- _WORK ORDER_
Only the lines below, from the one with "[(R.GLB_MODE_MODE, 2)] with" through the one with "s.boot.reactionsLive && decide", are to be written out, exactly.

- _RECORDS FOR THE EXERCISE_
------------------------------------------------------------------------

-- ==== Sys2Proof/Tests/Slice0.lean ====
section
/-! SUPPORT. Tests: terms that WellFormed refuses, single steps against figures of the spec, and for each statement of
Certificates/Slice0/Obligations.lean a state and operands that meet its hypotheses, clause by clause. -/

namespace Sys2Proof.Machine

-- One thread: so many closed evaluations at once ask for more stacks than the memory limit allows.
set_option Elab.async false

/-! ## States to test on -/

/-- Registers at given values. -/
def State.put (s : State) (l : List (Fld × Nat)) : State := l.foldl (fun a e => a.wr e.1 e.2) s

/-- `Calm`, as a check. -/
def calmB (s : State) : Bool :=
  decide (s.todo = []) && ((upto 4).all fun v => decide ((s.pas v).rungDelay = none)) &&
    ((upto 5).all fun k => match domOf k s with
      | .idle => !domTakes k s || decide (domRung k s ≤ targetOf k s)
      | .asked r _ => decide (k ≠ 0) && (!domTakes k s || decide (targetOf k s = r))
      | _ => true) && !s.bit R.WARP_STAT_LIVE_BUSY && !(decide (s.mode = 0) && decide (s.boot.step = 9))

theorem calm_of {s : State} (h : calmB s = true) : Calm s := by
  simp only [calmB, Bool.and_eq_true, decide_eq_true_eq, List.all_eq_true, mem_upto, Bool.not_eq_true', Bool.and_eq_false_imp,
    decide_eq_false_iff_not] at h
  obtain ⟨⟨⟨⟨a, b⟩, c⟩, d⟩, e⟩ := h
  refine ⟨a, b, fun k hk => ?_, d, fun x => e x.1 x.2⟩
  have := c k hk
  unfold Resting
  split <;> simp_all
  · intro h; simp_all
  · intro h; simp_all

/-- The device in SERVICE, its vales powered, nothing under way. -/
def svc : State :=
  { State.reset.put [(R.GLB_MODE_MODE, 2)] with
    boot := { step := 13, reactionsLive := true },
    passes := [(0, { powered := true }), (1, { powered := true }), (2, { powered := true }), (3, { powered := true })] }

/-- Trunk `t` in a state of R113, with what else it holds. -/
def onTrk (t st : Nat) (x : Trunk) (l : List (Fld × Nat)) : State :=
  { svc.put ((R.TRK_STAT_STATE t, st) :: l) with trunks := [(t, x)] }

/-- Drop `d` in a state of R179, with what else it holds. -/
def onDrp (d st : Nat) (x : Drop) (l : List (Fld × Nat)) : State :=
  { svc.put ((R.DRP_STAT_STATE d, st) :: l) with drops := [(d, x)] }

/-- Vale 3 with what its pass holds. -/
def onPas (x : Pass) (l : List (Fld × Nat)) : State := { svc.put l with passes := [(3, { x with powered := true })] }

/-- `Loggable`, as a check. -/
def logB (src : Nat) (s : State) : Bool :=
  s.boot.reactionsLive && decide (s.boot.selfTest = none) && !s.slotHeld src &&
    decide (∀ f ∈ [R.WATCH_REACT_GRACE_MS src, R.WATCH_REACT_F_ACTION src, R.WATCH_REACT_U_ACTION src],
      (s.copies f).1 = (s.copies f).2.1 ∧ (s.copies f).1 = (s.copies f).2.2) &&
    decide (s.rd (R.WATCH_REACT_U_ACTION src) = 0) && decide (s.rd R.PWR_STAT_HOST_RUNG < 2)

theorem log_of {src : Nat} {s : State} (h : logB src s = true) : Loggable src s := by
  simp only [logB, Bool.and_eq_true, decide_eq_true_eq, Bool.not_eq_true'] at h
  obtain ⟨⟨⟨⟨⟨a, b⟩, c⟩, d⟩, e⟩, f⟩ := h
  exact ⟨a, b, c, d, e, f⟩

/-- No action for errors of class U at a source. -/
def State.mute (s : State) (src : Nat) : State := s.wrV (R.WATCH_REACT_U_ACTION src) 0

/-! ## Hypotheses that can be met: trunks -/

theorem wit_TrunkTimersMoveOn :
    (∃ s, Calm s ∧ Alone 7 s ∧ trkState 7 s = 12) ∧ (∃ s, Calm s ∧ Alone 7 s ∧ trkState 7 s = 10 ∧ (s.trk 7).wake = 1) ∧
    (∃ s, Calm s ∧ Alone 7 s ∧ trkState 7 s = 13) ∧ (∃ s, Calm s ∧ Alone 7 s ∧ 2 ≤ trkState 7 s ∧ trkState 7 s ≤ 4) ∧
    (∃ s, Calm s ∧ Alone 7 s ∧ trkState 7 s = 10 ∧ (s.trk 7).wake = 2) ∧
    (∃ s, Calm s ∧ Alone 7 s ∧ trkState 7 s = 10 ∧ (s.trk 7).wake = 3) :=
  ⟨⟨onTrk 7 12 {} [], calm_of (by decide), rfl, rfl⟩, ⟨onTrk 7 10 { wake := 1 } [], calm_of (by decide), rfl, rfl, rfl⟩,
    ⟨onTrk 7 13 {} [], calm_of (by decide), rfl, rfl⟩, ⟨onTrk 7 4 {} [], calm_of (by decide), rfl, by decide, by decide⟩,
    ⟨onTrk 7 10 { wake := 2 } [], calm_of (by decide), rfl, rfl, rfl⟩,
    ⟨onTrk 7 10 { wake := 3 } [], calm_of (by decide), rfl, rfl, rfl⟩⟩

theorem wit_TrunkFailuresHold :
    (∃ s, Calm s ∧ Alone 0 s ∧ 5 ≤ trkState 0 s ∧ trkState 0 s ≤ 7 ∧ (s.trk 0).alignWait = false) ∧
    (∃ s, Calm s ∧ Alone 0 s ∧ trkState 0 s = 1 ∧ (s.trk 0).anPeer = true) ∧
    (∃ s, Calm s ∧ Alone 0 s ∧ 3 ≤ trkState 0 s ∧ trkState 0 s ≤ 7) ∧
    (∃ s, Calm s ∧ Alone 0 s ∧ trkState 0 s = 9 ∧ (s.trk 0).alignWait = false) ∧
    (∃ s, Calm s ∧ Alone 0 s ∧ trkState 0 s = 13) :=
  ⟨⟨onTrk 0 5 {} [], calm_of (by decide), rfl, by decide, by decide, rfl⟩,
    ⟨onTrk 0 1 { anPeer := true } [], calm_of (by decide), rfl, rfl, rfl⟩,
    ⟨onTrk 0 3 {} [], calm_of (by decide), rfl, by decide, by decide⟩,
    ⟨onTrk 0 9 {} [], calm_of (by decide), rfl, rfl, rfl⟩, ⟨onTrk 0 13 {} [], calm_of (by decide), rfl, rfl⟩⟩

theorem wit_TriggersRetrain :
    ∃ s, Calm s ∧ Alone 7 s ∧ Unheld 7 s ∧ Idle 7 s ∧ trkState 7 s = 8 ∧ trkCR 7 s = true ∧ (s.trk 7).qw.suspended = false ∧
      s.bit (R.TRK_RETRAIN_CTL_FR_EN 7) = true ∧ ((s.trk 7).triggers.filter fun a => s.age < a + second).length < 4 ∧
      4 ≤ (s.trk 7).missRun ∧ 1024 ≤ (s.trk 7).lowRun ∧ s.rd (R.TRK_RETRAIN_CTL_UNC_LIM 7) ≤ (s.trk 7).uncPeriod :=
  ⟨onTrk 7 8 { missRun := 4, lowRun := 1024, uncPeriod := 255 } [(R.TRK_STAT_RESOLVED 7, 4), (R.TRK_RETRAIN_CTL_FR_EN 7, 1)],
    calm_of (by decide), rfl, ⟨rfl, rfl⟩, ⟨rfl, by decide⟩, rfl, rfl, rfl, rfl, by decide, by decide, by decide, by decide⟩

theorem wit_TrunkExchanges :
    (∃ s, Calm s ∧ trkState 7 s = 1) ∧ (∃ s, Calm s ∧ trkState 7 s ≠ 6 ∧ (s.trk 7).alignWait = true) ∧
    (∃ s, ∃ seq : BitVec 8, Calm s ∧ Alone 7 s ∧ (s.trk 7).sleepSeq = some seq.toNat ∧ (s.trk 7).rungAsk = none) ∧
    (∃ s, Calm s ∧ trkState 7 s = 8 ∧ trkCR 7 s = true ∧ Alone 7 s ∧ (s.trk 7).lchDone = none) ∧
    (∃ s r, Calm s ∧ (s.trk 7).lch = some r ∧ r.left = 0 ∧ r.type = 2 ∧ (s.trk 7).rungAsk = none) ∧
    (∃ s, Calm s ∧ trkState 7 s = 8 ∧ eeeInUse 7 s = true ∧ (s.trk 7).bank4 = []) ∧
    (∃ s, Calm s ∧ trkState 7 s = 8 ∧ trkCR 7 s = true ∧ s.bit (R.TRK_STAT_LPI_TX 7) = true) ∧
    (∃ s, Calm s ∧ trkState 7 s = 10 ∧ (s.trk 7).wake = 1) :=
  ⟨⟨onTrk 7 1 {} [], calm_of (by decide), rfl⟩, ⟨onTrk 7 9 { alignWait := true } [], calm_of (by decide), by decide, rfl⟩,
    ⟨onTrk 7 8 { sleepSeq := some 255 } [], 255, calm_of (by decide), rfl, rfl, rfl⟩,
    ⟨onTrk 7 8 {} [(R.TRK_STAT_RESOLVED 7, 5)], calm_of (by decide), rfl, rfl, rfl, rfl⟩,
    ⟨onTrk 7 8 { lch := some ⟨2, 9, 0, 0, none⟩ } [], ⟨2, 9, 0, 0, none⟩, calm_of (by decide), rfl, rfl, rfl, rfl⟩,
    ⟨onTrk 7 8 {} [(R.TRK_STAT_RESOLVED 7, 5), (R.TRK_AN_CR_LOC_WORD 7, 2 ^ 32 - 1), (R.TRK_AN_CR_LP_WORD 7, 2 ^ 32 - 1)],
      calm_of (by decide), rfl, by decide, rfl⟩,
    ⟨onTrk 7 8 {} [(R.TRK_STAT_RESOLVED 7, 5), (R.TRK_STAT_LPI_TX 7, 1)], calm_of (by decide), rfl, rfl, rfl⟩,
    ⟨onTrk 7 10 { wake := 1 } [], calm_of (by decide), rfl, rfl⟩⟩

theorem wit_AnResolves :
    (∃ s, ∃ r : AnResult, ∃ m, Calm s ∧ Alone 7 s ∧ trkState 7 s = 1 ∧ r.msFault = false ∧ bestMode (bothModes 7 r s) = some m ∧ 4 ≤ m) ∧
    (∃ s, ∃ r : AnResult, ∃ m, Calm s ∧ Alone 7 s ∧ trkState 7 s = 1 ∧ r.msFault = false ∧ bestMode (bothModes 7 r s) = some m ∧ m < 4) ∧
    (∃ s, ∃ r : AnResult, Calm s ∧ Alone 7 s ∧ trkState 7 s = 1 ∧ r.msFault = true) ∧
    ∃ s, ∃ r : AnResult, Calm s ∧ Alone 7 s ∧ trkState 7 s = 1 ∧ r.msFault = false ∧ bestMode (bothModes 7 r s) = none :=
  let s := onTrk 7 1 {} [(R.TRK_CTL_MODE 7, 5), (R.TRK_CTL_ADV_MASK 7, 63)]
  ⟨⟨s, ⟨0, some 0x1FFFFFFF, true, false⟩, 5, calm_of (by decide), rfl, rfl, rfl, by decide, by decide⟩,
    ⟨s, ⟨1, none, true, false⟩, 0, calm_of (by decide), rfl, rfl, rfl, by decide, by decide⟩,
    ⟨s, ⟨1, none, true, true⟩, calm_of (by decide), rfl, rfl, rfl⟩,
    ⟨s, ⟨0, none, true, false⟩, calm_of (by decide), rfl, rfl, rfl, by decide⟩⟩

theorem wit_LinesReceive :
    (∃ s, Calm s ∧ Alone 7 s ∧ trkState 7 s = 8 ∧ laneCount (s.pas (7 / 2)).upUse = 3 ∧ trkCR 7 s = true ∧
      qwOpen 7 s = false ∧ (s.trk 7).cwPos ≠ 0 ∧ (s.trk 7).qw.suspended = false ∧ (CwStatus.corrected 15).wf 15 = true) ∧
    ∃ s, Calm s ∧ Alone 7 s ∧ trkState 7 s = 8 ∧ laneCount (s.pas (7 / 2)).upUse = 3 ∧ trkCR 7 s = false :=
  ⟨⟨{ onTrk 7 8 { cwPos := 4095 } [(R.TRK_STAT_RESOLVED 7, 4)] with passes := [(3, { upUse := 7, powered := true })] },
      calm_of (by decide), rfl, rfl, rfl, rfl, rfl, by decide, rfl, rfl⟩,
    ⟨{ onTrk 7 8 {} [(R.TRK_STAT_RESOLVED 7, 3)] with passes := [(3, { upUse := 7, powered := true })] },
      calm_of (by decide), rfl, rfl, rfl, rfl⟩⟩

theorem wit_ImpulseGuard :
    (∃ s, Calm s ∧ 5 ≤ trkState 0 s ∧ trkState 0 s ≤ 9) ∧ (∃ s, Calm s ∧ trkState 0 s = 3) ∧
    ∃ s, Calm s ∧ adaptStopped 0 s = true :=
  ⟨⟨onTrk 0 9 {} [], calm_of (by decide), by decide, by decide⟩, ⟨onTrk 0 3 {} [], calm_of (by decide), rfl⟩,
    ⟨onTrk 0 8 {} [(R.TRK_EQ_STAT_IMPULSE 0, 1)], calm_of (by decide), by decide⟩⟩

theorem wit_EqualiserLoops :
    (∃ s, Calm s ∧ qwOpen 0 s = false) ∧ (∃ s, Calm s ∧ trkState 0 s = 11) ∧ (∃ s, Calm s ∧ trkState 0 s = 8) ∧
    ∃ s, Calm s ∧ adaptStopped 0 s = false ∧ (loopsAdapt 0 s).2 = true ∧ s.rd (R.TRK_EQ_RX_GAIN_QDB 0) ≤ 120 :=
  ⟨⟨svc, calm_of (by decide), rfl⟩, ⟨onTrk 0 11 {} [], calm_of (by decide), rfl⟩, ⟨onTrk 0 8 {} [], calm_of (by decide), rfl⟩,
    ⟨onTrk 0 8 {} [(R.TRK_EQ_RX_GAIN_QDB 0, 120)], calm_of (by decide), by decide, by decide, by decide⟩⟩

theorem wit_SparseWindows :
    (∃ s goal, Calm s ∧ adaptStopped 7 s = false ∧ tget none (s.trk 7).eq.slides 7 = some goal ∧ goal < 2 ^ 13 ∧
      s.rd (R.TRK_EC_WIN_START 7 7) + 1 < goal ∧ ((winGet (s.trk 7).eq.sparse 7).getD 0 0).natAbs < 64) ∧
    (∃ s, Calm s ∧ winState 7 7 s = 3 ∧ adaptStopped 7 s = false ∧ Placed 7 s) ∧
    (∃ s, Calm s ∧ winState 7 7 s = 2 ∧ adaptStopped 7 s = false ∧ Placed 7 s) ∧
    (∃ s, Calm s ∧ winState 7 7 s = 1 ∧ s.bit (R.TRK_EC_WIN_PIN 7 7) = false ∧ tget none (s.trk 7).eq.slides 7 = none ∧
      strongestTap (winGet (s.trk 7).eq.sparse 7) = 21 ∧ adaptStopped 7 s = false) ∧
    (∃ s, Calm s ∧ s.bit (R.TRK_EC_CTL_AUTO_PLACE 7) = true ∧ s.bit (R.TRK_EC_CTL_SPARSE_EN 7) = true ∧ qwOpen 7 s = false ∧
      trkState 7 s = 8 ∧ s.bit (R.TRK_EC_STAT_REPLACING 7) = true) ∧
    ∃ s d l, Calm s ∧ searchRuns 7 s = true ∧ (s.trk 7).eq.block < 89 ∧ (∀ k < 8, winState 7 k s = 0) ∧
      256 + 64 * (s.trk 7).eq.block ≤ d ∧ d < 320 + 64 * (s.trk 7).eq.block ∧ d ≤ 5999 ∧
      l ≤ 2 * s.rd (R.TRK_EC_CTL_PLACE_DB 7) :=
  ⟨⟨onTrk 7 8 { eq := { slides := [(7, some 8191)], sparse := [(448, 63)] } } [(R.TRK_EC_WIN_START 7 7, 8189)], 8191,
      calm_of (by decide), by decide, rfl, by decide, by decide, by decide⟩,
    ⟨onTrk 7 8 {} [(R.TRK_EC_WIN_STATE 7 7, 3)], calm_of (by decide), rfl, by decide, rfl, by decide⟩,
    ⟨onTrk 7 8 {} [(R.TRK_EC_WIN_STATE 7 7, 2)], calm_of (by decide), rfl, by decide, rfl, by decide⟩,
    ⟨onTrk 7 8 { eq := { sparse := [(469, 5)] } } [(R.TRK_EC_WIN_STATE 7 7, 1)], calm_of (by decide), by decide +kernel⟩,
    ⟨onTrk 7 8 {} [(R.TRK_EC_CTL_AUTO_PLACE 7, 1), (R.TRK_EC_CTL_SPARSE_EN 7, 1), (R.TRK_EC_STAT_REPLACING 7, 1)],
      calm_of (by decide), rfl, rfl, rfl, rfl, rfl⟩,
    ⟨onTrk 7 8 { eq := { block := 88 } } [(R.TRK_EC_CTL_SEARCH_EN 7, 1), (R.TRK_EC_CTL_PLACE_DB 7, 40)], 5951, 80,
      calm_of (by decide), by decide, by decide, by decide, by decide, by decide, by decide, by decide⟩⟩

------------------------------------------------------------------------

- _RESULT BELOW_
  { State.reset.put [(R.GLB_MODE_MODE, 2)] with
    boot := { step := 13, reactionsLive := true },
    passes := [(0, { powered := true }), (1, { powered := true }), (2, { powered := true }), (3, { powered := true })] }

/-- Trunk `t` in a state of R113, with what else it holds. -/
def onTrk (t st : Nat) (x : Trunk) (l : List (Fld × Nat)) : State :=
  { svc.put ((R.TRK_STAT_STATE t, st) :: l) with trunks := [(t, x)] }

/-- Drop `d` in a state of R179, with what else it holds. -/
def onDrp (d st : Nat) (x : Drop) (l : List (Fld × Nat)) : State :=
  { svc.put ((R.DRP_STAT_STATE d, st) :: l) with drops := [(d, x)] }

/-- Vale 3 with what its pass holds. -/
def onPas (x : Pass) (l : List (Fld × Nat)) : State := { svc.put l with passes := [(3, { x with powered := true })] }

/-- `Loggable`, as a check. -/
def logB (src : Nat) (s : State) : Bool :=
  s.boot.reactionsLive && decide (s.boot.selfTest = none) && !s.slotHeld src &&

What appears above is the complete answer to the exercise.